Use of mono or polyphase inverters, supplied from a source of direct or rectified current, to supply an alternating current to an electrical machine such as a synchronous motor for example, so as to be able to vary its speed, is known. In general, these inverters include electronic switches, such as insulated gate bipolar transistors (IGBT), which are fitted in a bridge and make it possible to connect an output of the inverter alternately to the positive and negative poles of the power supply. These inverters are in general controlled by a rectangular signal of fixed frequency (cutoff frequency), the pulse width of which is modulated to recreate a signal of quasi-sinusoidal form at the output of the inverter.
It is often advantageous to use several inverters in parallel, to limit the amperage of the currents produced by each inverter (and therefore the size and cost of the components which constitute it), and/or for purposes of redundancy, or even, thanks to a so-called interlaced control, in which the control signals of the different inverters are offset relative to each other, to limit the disturbances which are applied to the source of direct current at the time of the current surge produced by simultaneous switching of the transistors.
From the document U.S. Pat. No. 7,109,681 for example, a device for controlling a conventional synchronous motor from two three-phase inverters producing a signal in phase with the fundamental frequency is known. The inverters are controlled by chopped control signals phase-shifted by 180° relative to each other. This phase shift causes disturbances which are superimposed on the power supply signal of the motor at the fundamental frequency, and are filtered in the resulting signal by the combination of the signals of the two inverters in the interphase transformers of which, for each phase, the ends are connected respectively to each output of the inverters, and the midpoint is connected to the motor.
However, it is sometimes necessary, e.g. because of questions of redundancy at the level of the electrical machine itself, to use a machine formed out of several connected sub-machines, such as, in the example of a synchronous motor, a motor including multiple independent stator windings mounted in a star.
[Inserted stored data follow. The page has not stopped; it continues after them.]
-- ==== Sys2Proof/Machine/Flags.lean ====
section
/-! DEFINITION. What JFD has in place of flags: event codes (spec/60_exceptions.md R181), the mean of the window
(spec/41_aggregator.md R144), the latest-reading output (spec/10_state.md R30) and the STATUS word (R31). -/

namespace Sys2Proof.Machine

open Sys2Proof

/-- R181: the 3-bit code of an event. -/
def EventCode.code : EventCode → BitVec 3
  | .none => 0
  | .pass => 1
  | .low => 2
  | .syncErr => 3
  | .short => 4
  | .csumErr => 5
  | .ioErr => 6

/-- R21: the 2-bit code of a phase in STATUS. -/
def Phase.code : Phase → BitVec 2
  | .pair0 => 0
  | .pair1 => 1
  | .body => 2
  | .halted => 3

/-- R12, R144: the exact sum of the window. -/
def winSum (win : List U16) : Nat := (win.map BitVec.toNat).sum

/-- R25, R144: LatestAverage, the truncated mean; none when the window is empty. -/
def latest (win : List U16) : Option U16 :=
  if win.isEmpty then none else some (BitVec.ofNat 16 (winSum win / win.length))

/-- R30: `avg_valid`. -/
def avgValid (s : State) : Bool := (latest s.win).isSome

/-- R30: `avg_value`, 0x0000 when there is no mean. -/
def avgValue (s : State) : U16 := (latest s.win).getD 0

/-- R88: the RDAVG result `{avg_valid, avg_value[15:0]}`. -/
def avgWord (s : State) : BitVec 17 :=
  match latest s.win with
  | none => 0x00000
  | some m => 1#1 ++ m

/-- R31: BODY_COUNT, the number of body bytes held in BODY and 0 in any other phase. -/
def bodyCount (s : State) : Nat := if s.phase = .body then s.body.length else 0

/-- R31, R160: STATUS, from bit 15 down: 4 reserved bits, WIN_COUNT, a reserved bit, BODY_COUNT, PHASE, AVG_VALID,
IO_FAULT. -/
def statusWord (s : State) : BitVec 16 :=
  0#4 ++ BitVec.ofNat 4 s.win.length ++ 0#1 ++ BitVec.ofNat 3 (bodyCount s) ++ s.phase.code
    ++ BitVec.ofBool (!s.win.isEmpty) ++ BitVec.ofBool (decide (s.phase = .halted))

end Sys2Proof.Machine
end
These motors are usually called n-star motors, where n corresponds to the number of distinct stator windings.
When they associated an inverter with each sub-machine and controlled the inverters by an interlaced control, the inventors noticed that the known disturbances of the alternating control signal of the motor, which were known and attributed to instantaneous circulation of currents between the outputs of the inverters, which were connected galvanically in the prior art, were also present in this assembly, where the inverters are insulated galvanically from each other.
It was also noticed that these disturbances caused disturbing currents in the motor, generating heat and losses of yield by Joule effect, Foucault currents and hysteresis, for example.